La pequeña dejó su merienda y le guio hasta su habitación. Le hizo sentarse en la cama mientras entraba a su armario. Sacó un pequeño baúl en el que guardaba las cosas más importantes para ella y hurgó en él hasta sacar una cajita de terciopelo. Cuando la abrió, no había un reloj sino unos dientes que Will reconoció de inmediato, una de las pocas cosas que había conservado del pasado de la pequeña.

—Son tus dientes de leche. ¿Dónde los has encontrado?—preguntó extrañado porque él los tenía bien guardados, como todas las cosas preciadas para él.

—¿No te das cuenta? Son la primera pista, se han llevado el reloj.

—¿Quieres que juguemos al tesoro?

—El juego ya ha empezado, esta es la primera pista. Tienes que recordar dónde guardabas mis dientes. Y si encontramos mi reloj podré pedir un deseo—le explicó con entusiasmo.

Will decidió seguirle el juego. Probablemente tan solo era que Abigail quería más atención, habían estado demasiado ocupados con la mudanza y tan solo quería pasar más tiempo con él.

Fueron hasta la habitación de la pareja y cuando Will abrió el cajón y sacó la cajita de los dientes, tan solo encontró arena en su interior.

—Arena, ¿dónde puede haber arena?—preguntó Abigail emocionada, saltando sobre las puntas de sus pies.

—Esto lo has preparado tú, ¿verdad?—Abigail tan solo rio juguetonamente sin responder—. ¿En la playa?

—No, no vale, tiene que ser en casa.

Salieron de la casa bajo la intensa lluvia que había comenzado aquella tarde repentinamente. Dieron la vuelta a la casa corriendo hasta el pequeño jardín rodeado por piedras que aún no habían tenido tiempo de arreglar y todavía era algo salvaje. Will hurgó en el barro y pronto encontró unas plumas como las que usaba en sus anzuelos, sucias por la tierra húmeda.

—¡Los anzuelos!—exclamó Abigail y echó a correr al interior de la casa.

Hannibal se enfadaría mucho al ver las marcas de barro que dejaban por el suelo. Will se aseguraría de limpiarlo todo antes de que saliera de su despacho.
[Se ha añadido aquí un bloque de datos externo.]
-- ==== Sys2Proof/Machine/Copy.lean ====
section
/-!
DEFINITION. The copy engine (R208 to R215): the copy instructions at issue, the running of a command
burst by burst, its digest and completion word, its faults. A burst is what a channel moves in a cycle, at
most 64 bytes in units of 16; a command moves its units in increasing order (assumption 23).
-/

namespace Sys2Proof.Machine

/-! ## Operands of a command -/

/-- The modifiers of a copy instruction. -/
def copyMod : Instr → Option (Ops MY)
  | .cpy o => some o
  | .cpys o => some o
  | .cpyg o => some o
  | .cpygat o => some o
  | _ => none

/-- A side of a copy: a global virtual address, a layout word, or the gathered rows. -/
inductive CopySide where
  | global (va : Word)
  | scratch (w : Word)
  | rows
  deriving DecidableEq, Repr

/-- Source and destination of a command by its operands s(D), s(A) (Table 10-8). -/
def copySides (i : Instr) (d a : Word) : CopySide × CopySide :=
  match i with
  | .cpy _ => (.global a, .scratch d)
  | .cpys _ => (.scratch a, .global d)
  | .cpyg _ => (.global a, .global d)
  | _ => (.rows, .scratch d)

/-- The gather word (Table 10-9): rows, 64-bit indexes, row bytes, list offset. -/
structure Gather where
  count : Nat
  wide : Bool
  row : Nat
  list : Nat
  deriving DecidableEq, Repr

def gatherOf (w : Word) : Gather := ⟨fieldOf w 63 48, w.getLsbD 47, fieldOf w 44 32 * 16, fieldOf w 20 0 * 4⟩

/-- The field of a command as a modifier. -/
def CopyCmd.mod (c : CopyCmd) : MY := ((copyMod c.instr).map (·.mod)).getD ⟨.dv, false, false, 0, false, 0⟩
def CopyCmd.sides (c : CopyCmd) : CopySide × CopySide := copySides c.instr c.d c.a

/-- The first global address of a command (R214). -/
def CopyCmd.firstVA (c : CopyCmd) : Word :=
  match c.sides with
  | (.global va, _) => va
  | (.rows, _) => c.a
  | (_, .global va) => va
  | _ => 0

/-! ## Checks at issue (R209 to R213) -/

/-- A layout operand of a copy: R157, TRANS 0, SPAN that of the command. -/
def copyLayout (w : Word) (span : BitVec 3) : Option Layout :=
  (layoutOf w).bind fun l => if l.kMajor ∨ l.span ≠ span then none else some l

/-- The end of the scratchpad bytes that n bytes from the anchor use: the chunks of the last row decide. -/
def Layout.limit (l : Layout) (n : Nat) : Nat :=
  if n = 0 then 0
  else if l.pitch = 0 then l.base + n
  else
    let first := (n - 1) / l.pitch * l.pitch
    (List.range ((n - first + 15) / 16)).foldl (fun m k => Nat.max m (l.phys (first + 16 * k) + 16)) 0

/-- The range check of a global side (R210): the register of the first byte holds every byte, the team
leases it, it has the permission. A length of 0 has no byte and is not checked: the rule does not say
whether it is (assumption 104). -/
def Env.copyRange (e : Env) (va : Word) (n : Nat) (perm : Range → Bool) : Except Nat (Option Range) :=
  if n = 0 then .ok none
  else match (e.s.ctx e.k.ctx).findRange va n with
    | none => .error 0x10
    | some r =>
      if r.kind = 0 ∧ !e.t.leases.getLsbD r.idx then .error 0x11
      else if !perm r then .error 0x12
      else .ok (some r)

/-- One side of a copy checked: a trap code, or the kind of its range, 0 for scratchpad. The base of the rows of
`cpygat` is not checked for a multiple of 16 (DESIGN CHOICE, assumption 122). -/
def Env.checkSide (e : Env) (m : MY) (n : Nat) (perm : Range → Bool) : CopySide → Except Nat Nat
  | .rows => .ok 0
  | .scratch w =>
    match copyLayout w m.span with
    | none => .error 0x02
    | some l => if e.t.kernel.scratch < l.limit n then .error 0x0D else .ok 0
  | .global va =>
    if va.toNat % 16 ≠ 0 then .error 0x06
    else match e.copyRange va n perm with
      | .error c => .error c
      | .ok r => .ok ((r.map (·.kind)).getD 0)

/-- The record of a command: digest at its start, completion word after the digest (R212, R213). -/
def wordAddr (m : MY) (record : Word) : Word := if m.dig then record + 32 else record

/-- The checks of the record operand. -/
def Env.checkRecord (e : Env) (m : MY) (record : Word) : Option Nat :=
  let place (va : Word) (n : Nat) (perm : Range → Bool) : Option Nat :=
    if m.cwg then (match e.copyRange va n perm with | .error c => some c | .ok _ => none)
    else if e.t.kernel.scratch < va.toNat + n then some 0x0D else none
  if m.dig && record.toNat % 32 != 0 then some 0x06
  else if m.cwadd && (wordAddr m record).toNat % 8 != 0 then some 0x06
  else match if m.dig then place record 32 (·.pwr) else none with
    | some c => some c
    | none => if m.cwadd then place (wordAddr m record) 8 (·.pat) else none

/-- The checks of a gather word (R211): a trap code, or the bytes it moves. -/
def Env.checkGather (e : Env) (w : Word) : Except Nat Nat :=
  let g := gatherOf w
  if g.count = 0 ∨ g.row = 0 ∨ fieldOf w 46 45 ≠ 0 ∨ fieldOf w 31 21 ≠ 0 ∨ g.count * g.row > 2 ^ 24 then .error 0x02
  else if g.wide ∧ g.list % 8 ≠ 0 then .error 0x06
  else if e.t.kernel.scratch < g.list + g.count * (if g.wide then 8 else 4) then .error 0x0D
  else .ok (g.count * g.row)

/-- Two virtual ranges of n bytes overlap. -/
def copyOverlaps (a d : Word) (n : Nat) : Bool := meets (vaAddr a) n (vaAddr d) n

/-- All checks of a copy instruction: a trap code, or the bytes it moves. -/
def Env.checkCopy (e : Env) (i : Instr) (o : Ops MY) : Except Nat Nat :=
  let len : Except Nat Nat := match i with
    | .cpygat _ => e.checkGather (e.scalar o.b)
    | _ =>
      let n := (e.scalar o.b).toNat
      if n % 16 ≠ 0 ∨ n > 2 ^ 24 then .error 0x02 else .ok n
  match len with
  | .error c => .error c
  | .ok n =>
    let (src, dst) := copySides i (e.scalar o.d) (e.scalar o.a)
    match e.checkSide o.mod n (·.prd) src, e.checkSide o.mod n (·.pwr) dst with
    | .error c, _ => .error c
    | _, .error c => .error c
    | .ok ks, .ok kd =>
      match src, dst with
      | .global a, .global d =>
        if copyOverlaps a d n then .error 0x02
        else if ks > 1 ∧ kd > 1 then .error 0x12
        else .ok n
      | _, _ => .ok n

/-- The record operand's value. -/
def Env.copyRecord (e : Env) (o : Ops MY) : Word :=
  if o.mod.dig || o.mod.cwadd then e.laneC o.imm 0 else 0

/-- Commands a channel holds. -/
def Core.channel (c : Core) (ch : Nat) : List CopyCmd := c.channels.getD ch []

/-- Changing a channel. -/
def State.modChannel (s : State) (core ch : Nat) (f : List CopyCmd → List CopyCmd) : State :=
  s.modCore core fun c => { c with channels := c.channels.set ch (f (c.channel ch)) }

/-- Issuing a copy command (R208): it enters its channel, CP rises, and it has its own causal id. -/
def Env.issueCopy (e : Env) (i : Instr) (o : Ops MY) : Act :=
  match e.checkCopy i o with
  | .error c => e.trap c
  | .ok n =>
    match e.checkRecord o.mod (e.copyRecord o) with
    | some c => e.trap c
    | none =>
      let ch := o.mod.ch.toNat
      if ((e.s.core e.w.core).channel ch).length ≥ 16 ∨ !e.w.roomOn .cp then .wait e.s
      else
        let (own, s0) := e.s.mint (hubOfCore e.w.core)
        let (id, s1) := s0.takeId
        let (cause, s2) := s1.takeCause (hubOfCore e.w.core) id own e.w.cause
        let c : CopyCmd :=
          { id := id, key := e.k, instr := i, pc := e.w.pc, cause := cause, minted := own, serial := e.w.serial, d := e.scalar o.d
            a := e.scalar o.a, b := e.scalar o.b, record := e.copyRecord o, len := n, nth := e.w.issued + 1 }
        .next ((s2.modChannel e.w.core ch (· ++ [c])).modWarp e.k fun w => w.countUp .cp id)

def execCpy (o : Ops MY) (s : State) : Host.Outcome State Fault Refusal :=
  runSeq (.cpy o) s fun e => e.issueCopy (.cpy o) o

def execCpys (o : Ops MY) (s : State) : Host.Outcome State Fault Refusal :=
  runSeq (.cpys o) s fun e => e.issueCopy (.cpys o) o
En la caja de anzuelos de Will, encontraron una especie de corona que Will reconoció de inmediato como perteneciente a la pequeña capilla que había en la casa y con la que aún no habían decidido qué hacer. Encontró el cristo al que pertenecía la corona y abrió el cajón que había bajo él. Allí había una muñeca matrioska, una de la colección de seis que había en el despacho de Hannibal.
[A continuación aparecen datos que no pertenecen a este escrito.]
-- ==== Sys2Proof/Machine/System.lean ====
section
/-!
DEFINITION. The system and recorder instructions: `trap`, `bkpt`, `dbgh` (R336), `sysr` and `sysw`
(R337), `icinv` (R338), `pwrq` (R339), `evt`, `evtp`, `clkr`, `causer` (R365), and the end of an
`icinv`.
-/

namespace Sys2Proof.Machine

/-! ## trap, bkpt, dbgh (R315, R336) -/

/-- The instruction halts its team; the resume PC is the instruction after it (R315). Without room for
the record the warp waits (R318). -/
def Env.stopHere (e : Env) (code aux : Nat) : Act :=
  if e.s.fqRoom e.k.ctx then
    .wait ((e.s.trapped e.k (e.w.faultAt code 255 0 aux) none).modWarp e.k fun w => { w with pc := e.w.pc + 12 })
  else .wait e.s

def execTrap (o : Ops (BitVec 16)) (s : State) : Host.Outcome State Fault Refusal :=
  runRaw (.trap o) s fun e => e.stopHere 0x21 o.imm.toNat

def execBkpt (o : Ops (BitVec 16)) (s : State) : Host.Outcome State Fault Refusal :=
  runRaw (.bkpt o) s fun e => e.stopHere 0x20 o.imm.toNat

def execDbgh (o : Ops (BitVec 16)) (s : State) : Host.Outcome State Fault Refusal :=
  runRaw (.dbgh o) s fun e => if e.ctx.attach then e.stopHere 0x25 0 else .next (e.s.advance e.k)

/-! ## System registers (R337) -/

/-- WIDTH of a kernel (Table 13-7). -/
def Kernel.widthCode (k : Kernel) : Nat := if k.width = 16 then 0 else if k.width = 32 then 1 else 2

/-- Slices of a hub. -/
def slicesPerHub : Nat := 32

/-- L2DT, CORES and RETFR of the capacity word (Table 16-2). -/
def State.capacityTop (s : State) : Nat :=
  let l2dt := slicesPerHub * ((List.range 4).filter fun h => (s.hub h).decTed).length
  let cores := Config.cores - (s.cores.filter (·.retired)).length
  let retired := (List.range 4).foldl (fun n h => n + (s.hub h).retiredFrames.length + (s.hub h).unlisted) 0
  l2dt * 2 ^ 24 + cores * 2 ^ 14 + Nat.min retired 16383

/-- GRET, DEGR, RBANK and USABLE of a core (Table 16-2). -/
def Core.capacity (c : Core) : Nat :=
  let bank (g : Nat) : Nat := c.rbank.getD g 0 % 8
  c.gret.toNat * 2 ^ 20 + c.degr.toNat * 2 ^ 16 +
    (bank 0 * 2 ^ 4 + bank 1 * 2 ^ 7 + bank 2 * 2 ^ 10 + bank 3 * 2 ^ 13) + (if c.gret = 0 then 4 else 3)

/-- The capacity word of a core (Table 16-2). -/
def State.capacityWord (s : State) (c : Nat) : Word := atBit s.capacityTop 32 ||| atBit (s.core c).capacity 0

/-- The word of a system register (Table 15-10). -/
def Env.sysReg (e : Env) : Nat → Word
  | 0 =>
    let k := e.t.kernel
    atBit k.n 0 ||| atBit k.g 9 ||| atBit k.widthCode 18 ||| atBit k.warps 20 ||| atBit k.tiles 27 |||
      atBit (k.scratch / 16) 32 ||| atBit (b2n k.paired) 53
  | 1 =>
    let c := e.ctx
    atBit c.cls 0 ||| atBit (b2n c.warn) 3 ||| atBit (b2n c.verified) 4 ||| atBit (b2n c.attach) 5 |||
      atBit (fieldOf c.control 31 24) 6
  | 2 => e.s.capacityWord e.w.core
  | 3 => BitVec.ofNat 64 e.t.issued
  | _ => atBit (e.t.saves % 65536) 0 ||| atBit (e.t.drains % 65536) 16 ||| atBit (e.t.flushes % 65536) 32

def execSysr (o : Ops (BitVec 16)) (s : State) : Host.Outcome State Fault Refusal :=
  runSeq (.sysr o) s fun e => .next (e.setS o.d (e.sysReg o.mod.toNat))

/-- E of `sysw expect`. -/
def expectOf (x : Word) : Nat := Nat.min (Nat.max x.toNat 1) (2 ^ 40 - 1)

def execSysw (o : Ops (BitVec 16)) (s : State) : Host.Outcome State Fault Refusal :=
  runSeq (.sysw o) s fun e =>
    if o.mod = 0x20 then .next (e.s.modTeam e.k.team fun t => { t with expect := expectOf (e.scalar o.a) })
    else .next (e.s.unflush e.k)

/-! ## icinv (R338) -/

/-- The older contents of a sector after an `icinv` of a range: none of the bytes it covers. -/
def State.coverOld (s : State) (ia n : Nat) (x : Nat × List Byte) : Option (Nat × List Byte) :=
  if !meets (128 * x.1) 128 ia n then some x
  else
    let now := (s.iaNow x.1).getD x.2
    let bs := (x.2.zipIdx).map fun (b, i) => if ia ≤ 128 * x.1 + i ∧ 128 * x.1 + i < ia + n then now.getD i 0 else b
    if bs = now then none else some (x.1, bs)

/-- Every core drops the instructions that a range of IA touches from its instruction cache and its loop
buffers, and no fetch returns older contents of the range any more. -/
def State.dropCode (s : State) (ia n : Nat) : State :=
  let spared (a : Nat) : Bool := !meets a 12 ia n
  let out (x : Nat × BitVec 96) : Bool := spared x.1
  { s with
    codeOld := s.codeOld.filterMap (s.coverOld ia n)
    cores := s.cores.map fun c => { c with icache := c.icache.filter out, badCode := c.badCode.filter spared }
    teams := s.teams.map fun t => { t with warps := t.warps.map fun w =>
      { w with loopBuf := w.loopBuf.filter out, badLoop := w.badLoop.filter spared } } }

/-- The check of the range: a trap code, or the IA of its first byte. -/
def Env.codeRange (e : Env) (va : Word) (n : Nat) : Except Nat Nat :=
  match e.ctx.findRange va n with
  | none => .error 0x10
  | some r =>
    if r.kind = 0 ∧ !e.t.leases.getLsbD r.idx then .error 0x11
    else if !r.pex then .error 0x12
    else .ok (r.target va)

/-- `icinv` (R338): the dv release action first, then the check of the range. -/
def execIcinv (o : Ops (BitVec 16)) (s : State) : Host.Outcome State Fault Refusal :=
  runRaw (.icinv o) s fun e =>
    let va := e.scalar o.a
    let n := (e.scalar o.b).toNat
    if n = 0 then .next (e.s.advance e.k)
    else e.afterRelease .dv fun e =>
      match e.codeRange va n with
      | .error c => .trapAfter e.s (e.w.faultAt c 255 va) none
      | .ok ia => .enter (e.s.enterWait e.k (.icinv ia n) (roundTrip (Instr.opcode (.icinv o)) va (BitVec.ofNat 64 n)))

/-- ICINV_ACKNOWLEDGE (R338): every core has dropped the range and acknowledged, and the waiting warp goes on. -/
def execIcinvAcknowledge (k : WKey) (s : State) : Host.Outcome State Fault Refusal :=
  match s.warp? k with
  | some w =>
    match w.act with
    | .icinv ia n => .next (((s.dropCode ia n).leaveWait k).advance k)
    | _ => .refused (.eventNotPending "ICINV_ACKNOWLEDGE")
  | none => .refused (.eventNotPending "ICINV_ACKNOWLEDGE")

/-! ## pwrq (R339) -/

def execPwrq (o : Ops (BitVec 16)) (s : State) : Host.Outcome State Fault Refusal :=
  runSeq (.pwrq o) s fun e =>
    if o.mod = 0 then
      let (n, s1) := e.s.draw
      .next (s1.modWarp e.k fun w => w.setS o.d (BitVec.ofNat 64 (Config.powerOf n % 2 ^ 32)))
    else
      let clk := e.s.mgmt.dieClk.getD (e.w.core / Config.coresPerDie) 1900
      .next (e.setS o.d (atBit (clk % 65536) 0 ||| atBit (e.s.mgmt.throttleSteps % 2 ^ 32) 16))

/-! ## Recorder instructions (R365) -/

/-- The parent of a USER record: s(B), or the warp's own parent. -/
def Env.userParent (e : Env) (b : Operand) : Word := if b = .special .zero then e.t.cause else e.scalar b

/-- The payload of `evt`: s(A) to s(A + 3), or zeros. -/
def Env.userPayload (e : Env) (a : Operand) : List Word :=
  match a with
  | .s n => (List.range 4).map fun j => e.scalar (.s (n + BitVec.ofNat 6 j))
  | _ => [0, 0, 0, 0]

def execEvt (o : Ops (BitVec 16)) (s : State) : Host.Outcome State Fault Refusal :=
  runSeq (.evt o) s fun e =>
    .next (e.s.emit (e.w.src 0) 0x100 o.imm.toNat e.w.cause (e.userParent o.b) (e.userPayload o.a))

def execEvtp (o : Ops (BitVec 16)) (s : State) : Host.Outcome State Fault Refusal :=
  runSeq (.evtp o) s fun e =>
    .next ((maskLanes e.width e.w.mask).foldl (fun s l =>
      s.emit (e.w.src 0) 0x101 o.imm.toNat e.w.cause (e.userParent o.b)
        [e.lane o.a l, e.scalar o.b, BitVec.ofNat 64 l, 0]) e.s)

def execClkr (o : Ops (BitVec 16)) (s : State) : Host.Outcome State Fault Refusal :=
  runSeq (.clkr o) s fun e =>
    .next (e.setS o.d (if o.mod = 0 then e.s.timeAt e.w.core else BitVec.ofNat 64 (e.s.uncAt e.w.core)))

def execCauser (o : Ops (BitVec 16)) (s : State) : Host.Outcome State Fault Refusal :=
  runSeq (.causer o) s fun e => .next (e.setS o.d (if o.mod = 0 then e.w.cause else e.t.cause))

end Sys2Proof.Machine
end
—Espera aquí, yo entraré a por ella—le dijo a Abigail.

No quería molestar a Hannibal mientras trabajaba o seguía ordenando su despacho. Se quitó los zapatos sucios y entró silenciosamente en calcetines. Hannibal levantó la mirada de sus papeles en cuanto abrió la puerta y había una suave sonrisa en su rostro que llenaba a Will de calidez.
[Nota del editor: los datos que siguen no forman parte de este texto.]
-- ==== Sys2Proof/Machine/Halt.lean ====
section
/-!
DEFINITION. Halts (R315 to R317), late faults (R321), the commands of the debug window (R322), the
stopping of copy commands (R328), and the draining of the fault queue's hub buffer (R318).
-/

namespace Sys2Proof.Machine

/-! ## Stopping copy commands (R328) -/

/-- Does a command write its team's scratchpad: as its destination, or in its record? -/
def CopyCmd.writesScratch (c : CopyCmd) : Bool :=
  (match c.sides.2 with | .scratch _ => true | _ => false) || ((c.mod.dig || c.mod.cwadd) && !c.mod.cwg)

/-- The destination of the unit at offset o as the quarantine names it: a scratchpad offset, or a global
IA of device memory with the tag and TC of the write's check. -/
def State.unitDest (s : State) (c : CopyCmd) (o : Nat) : Option Quarantine :=
  let q : Quarantine :=
    { cmd := c.id, key := c.key.team, warp := c.key.w, scratch := true, addr := 0, bytes := [], span := c.mod.span
      poison := false, off := o }
  match c.sides.2 with
  | .scratch w => (layoutOf w).map fun l => { q with addr := l.phys o }
  | .global va =>
    (s.copyReg c va c.len).bind fun r =>
      if r.kind ≤ 1 then
        some { q with scratch := false, addr := r.target (va + BitVec.ofNat 64 o), tag := vaTag va, tc := r.tc }
      else none
  | .rows => none

/-- The source address of the unit at offset o, as its reads meet sectors. -/
def State.unitSource (s : State) (core : Nat) (c : CopyCmd) (o : Nat) : Nat :=
  match c.sides.1 with
  | .global va => va.toNat + o
  | .rows =>
    let row := (gatherOf c.b).row
    match (s.copyNow core c).rows.find? (·.1 == o / row) with
    | some (_, va) => va.toNat + o % row
    | none => o
  | .scratch w => ((layoutOf w).map fun l => l.phys o).getD o

/-- A unit read before the stop joins the quarantine entry of its sector's read when it follows it, or opens
an entry of its own. -/
def Quarantine.join (l : List Quarantine) (q : Quarantine) (src : Nat) : List Quarantine :=
  match l.getLast? with
  | some p =>
    if !p.written && p.cmd == q.cmd && p.scratch == q.scratch && p.addr + p.bytes.length == q.addr && p.next == src &&
        src % 128 != 0 && p.poison == q.poison && p.recon == q.recon then
      l.dropLast ++ [{ p with bytes := p.bytes ++ q.bytes, next := src + 16 }]
    else l ++ [{ q with next := src + 16 }]
  | none => [{ q with next := src + 16 }]

/-- Reading the units of a burst that the stop lets through: the bytes read; none when one of them cannot be
read, which leaves the burst to the rest of the command. -/
def State.readBurst (t : Team) (core : Nat) (c : CopyCmd) : Nat → State → Nat → List Byte → Option (List Byte × State)
  | 0, s, _, bs => some (bs, s)
  | n + 1, s, o, bs =>
    match s.unitDest c o, s.copyRead t core c o 16 with
    | some dest, (.ok u, s1) =>
      if u.hit || (u.poison && c.mod.dig) then none
      else
        let q : Quarantine := { dest with bytes := u.bytes, poison := u.poison, recon := u.recon }
        State.readBurst t core c n { s1 with quarantine := Quarantine.join s1.quarantine q (s1.unitSource core c o) }
          (o + 16) (bs ++ u.bytes)
    | _, _ => none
—Estás empapado, ¿qué ha sucedido?—preguntó frunciendo el ceño.

—Estoy jugando con Abigail. Creo que quiere algo de atención, hemos estado demasiado ocupados con la mudanza—se acercó a Hannibal y le dio un dulce beso.

—¿Quieres que vaya con vosotros?—le preguntó, rodeando su cintura con un brazo.

—No, no te preocupes, estás ocupado—le dio otro beso y se dirigió a la estantería—. Solo necesito la matrioska, no te molestaremos.

—¿La matrioska?—Hannibal arqueó las cejas en sorpresa.

Will respondió encogiéndose de hombros y salió del despacho. Regresó junto a Abigail, que le estaba esperando obedientemente en las escaleras, y abrieron una muñeca tras otra hasta encontrar una llave en el interior de la última.

—¡Ya sé! ¡El baúl!—exclamó la pequeña.

Will se quedó pálido como el papel. El baúl. Lo último que quedaba del pasado de Hannibal. Tardó un segundo de más en reaccionar y para entonces Abigail ya había echado a correr. Cuando alcanzó a la pequeña, esta ya había abierto el baúl.

—¡Mi tesoro!—exclamó, sosteniendo sobre su cabeza un reloj de bolsillo, una valiosa y antigua pieza de oro.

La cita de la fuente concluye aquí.